Data records

######

/-- The cell of the short map that an instruction stands in, with its fields vd and va (R43). -/
def vShortParts (i : Instr) : Option (BitVec 8 × BitVec 11 × BitVec 11) :=
  match i with
  | .vnopShort => some (0x01#8, 0, 0)
  | .vseamShort id => some (0x02#8, id.extractLsb' 0 11, id.extractLsb' 11 11)
  | .vhaltShort => some (0x03#8, 0, 0)
  | .vmovShort vd va => some (0x04#8, vd, va)
  | .vswapShort vd va => some (0x05#8, vd, va)
  | .vpopShort vd va => some (0x06#8, vd, va)
  | .vqdropShort va => some (0x07#8, 0, va)
  | .vnotShort vd va => some (0x08#8, vd, va)
  | .vandShort vd va => some (0x09#8, vd, va)
  | .vorShort vd va => some (0x0A#8, vd, va)
  | .vxorShort vd va => some (0x0B#8, vd, va)
  | .vandnShort vd va => some (0x0C#8, vd, va)
  | .kandShort mk ma => some (0x0D#8, mk.setWidth 11, ma.setWidth 11)
  | .korShort mk ma => some (0x0E#8, mk.setWidth 11, ma.setWidth 11)
  | .kxorShort mk ma => some (0x0F#8, mk.setWidth 11, ma.setWidth 11)
  | .knotShort mk ma => some (0x10#8, mk.setWidth 11, ma.setWidth 11)
  | .vaddF32Short vd va => some (0x11#8, vd, va)
  | .vsubF32Short vd va => some (0x12#8, vd, va)
  | .vmulF32Short vd va => some (0x13#8, vd, va)
  | .vminF32Short vd va => some (0x14#8, vd, va)
  | .vmaxF32Short vd va => some (0x15#8, vd, va)
  | .vabsF32Short vd va => some (0x16#8, vd, va)
  | .vnegF32Short vd va => some (0x17#8, vd, va)
  | .vexp2F32Short vd va => some (0x18#8, vd, va)
  | .vaddBf16Short vd va => some (0x19#8, vd, va)
  | .vsubBf16Short vd va => some (0x1A#8, vd, va)
  | .vmulBf16Short vd va => some (0x1B#8, vd, va)
  | .vminBf16Short vd va => some (0x1C#8, vd, va)
  | .vmaxBf16Short vd va => some (0x1D#8, vd, va)
  | .vaddI32Short vd va => some (0x20#8, vd, va)
  | .vsubI32Short vd va => some (0x21#8, vd, va)
  | .vmulI32Short vd va => some (0x22#8, vd, va)
  | .vminI32Short vd va => some (0x23#8, vd, va)
  | .vmaxI32Short vd va => some (0x24#8, vd, va)
  | .vaddI16Short vd va => some (0x25#8, vd, va)
  | .vsubI16Short vd va => some (0x26#8, vd, va)
  | .vaddI8Short vd va => some (0x27#8, vd, va)
  | .vsubI8Short vd va => some (0x28#8, vd, va)
  | .vHintShort op vd va => some (0xF#4 ++ op, vd, va)
  | _ => none
/-- What the bits of a V or M instruction name, before they are one `Instr` (assumption 22). -/
inductive Decoded where
  | vShort (op : BitVec 8) (vd va : BitVec 11)
  | vLong (op : BitVec 8) (f : VFields)
  | vHint (raw : VRaw)
  | m (op : BitVec 8) (f : MFields)
  | mHint (w : BitVec 192)
  deriving DecidableEq, Repr

/-- The instruction that decoded bits stand for. -/
noncomputable def Decoded.instr : Decoded → Option Instr
  | .vShort op vd va => if 0xF0 ≤ op then some (.vHintShort (op.extractLsb' 0 4) vd va) else vShortInstr op vd va
  | .vLong op f => vInstr op f
  | .vHint raw => some (.vHint raw)
  | .m op f => mInstr op f
  | .mHint w => some (.mHint w)

/-- A legal encoding, or its decode trap. -/
def orFault (f : Option DecodeFault) (d : Decoded) : Except DecodeFault Decoded :=
  match f with
  | some e => .error e
  | none => .ok d

/-- Reading of a 32-bit V instruction (R31, R32, R43). -/
def readVShort (w : Parcel) : Except DecodeFault Decoded :=
  let op := w.extractLsb' 2 8
  let vd := w.extractLsb' 10 11
  let va := w.extractLsb' 21 11
  orFault (vShortFault op vd va) (.vShort op vd va)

######

» **Action item**:
The answer needed is a single number: how many lines in the records above hold the string "vLong". Please write nothing else.

» **Completed task**:
2